§ **TASK DIRECTIONS**
Please output each entry exactly as it appears.

+ + + + +

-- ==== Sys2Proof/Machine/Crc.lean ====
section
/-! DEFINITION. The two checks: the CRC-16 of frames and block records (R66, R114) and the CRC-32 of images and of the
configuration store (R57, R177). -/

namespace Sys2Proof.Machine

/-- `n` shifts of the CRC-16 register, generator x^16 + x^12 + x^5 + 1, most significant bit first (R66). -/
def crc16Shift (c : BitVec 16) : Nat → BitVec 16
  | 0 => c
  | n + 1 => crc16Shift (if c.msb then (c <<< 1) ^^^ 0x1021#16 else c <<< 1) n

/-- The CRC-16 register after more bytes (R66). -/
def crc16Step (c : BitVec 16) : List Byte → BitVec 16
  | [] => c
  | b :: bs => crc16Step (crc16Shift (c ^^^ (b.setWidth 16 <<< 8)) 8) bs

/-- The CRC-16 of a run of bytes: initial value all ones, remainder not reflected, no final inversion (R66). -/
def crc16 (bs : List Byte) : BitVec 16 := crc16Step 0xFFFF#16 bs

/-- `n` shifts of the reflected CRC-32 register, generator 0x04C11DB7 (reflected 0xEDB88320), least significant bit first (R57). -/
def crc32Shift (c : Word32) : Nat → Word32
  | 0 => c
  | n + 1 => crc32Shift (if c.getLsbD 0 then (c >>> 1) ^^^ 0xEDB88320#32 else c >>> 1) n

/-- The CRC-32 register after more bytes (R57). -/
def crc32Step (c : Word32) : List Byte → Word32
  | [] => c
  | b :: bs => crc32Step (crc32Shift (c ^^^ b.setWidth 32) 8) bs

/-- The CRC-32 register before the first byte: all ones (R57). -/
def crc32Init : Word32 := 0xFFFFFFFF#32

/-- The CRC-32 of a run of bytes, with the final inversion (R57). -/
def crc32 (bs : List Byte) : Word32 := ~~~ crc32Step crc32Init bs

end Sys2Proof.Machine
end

+ + + + +

§ **RESPONSE**
-- ==== Sys2Proof/Machine/Crc.lean ====
section
/-! DEFINITION. The two checks: the CRC-16 of frames and block records (R66, R114) and the CRC-32 of images and of the
configuration store (R57, R177). -/

namespace Sys2Proof.Machine

/-- `n` shifts of the CRC-16 register, generator x^16 + x^12 + x^5 + 1, most significant bit first (R66). -/
def crc16Shift (c : BitVec 16) : Nat → BitVec 16
  | 0 => c
  | n + 1 => crc16Shift (if c.msb then (c <<< 1) ^^^ 0x1021#16 else c <<< 1) n

/-- The CRC-16 register after more bytes (R66). -/
def crc16Step (c : BitVec 16) : List Byte → BitVec 16
  | [] => c
  | b :: bs => crc16Step (crc16Shift (c ^^^ (b.setWidth 16 <<< 8)) 8) bs

/-- The CRC-16 of a run of bytes: initial value all ones, remainder not reflected, no final inversion (R66). -/
def crc16 (bs : List Byte) : BitVec 16 := crc16Step 0xFFFF#16 bs

/-- `n` shifts of the reflected CRC-32 register, generator 0x04C11DB7 (reflected 0xEDB88320), least significant bit first (R57). -/
def crc32Shift (c : Word32) : Nat → Word32
  | 0 => c
  | n + 1 => crc32Shift (if c.getLsbD 0 then (c >>> 1) ^^^ 0xEDB88320#32 else c >>> 1) n

/-- The CRC-32 register after more bytes (R57). -/
def crc32Step (c : Word32) : List Byte → Word32
  | [] => c
  | b :: bs => crc32Step (crc32Shift (c ^^^ b.setWidth 32) 8) bs

/-- The CRC-32 register before the first byte: all ones (R57). -/
def crc32Init : Word32 := 0xFFFFFFFF#32

/-- The CRC-32 of a run of bytes, with the final inversion (R57). -/
def crc32 (bs : List Byte) : Word32 := ~~~ crc32Step crc32Init bs

end Sys2Proof.Machine
end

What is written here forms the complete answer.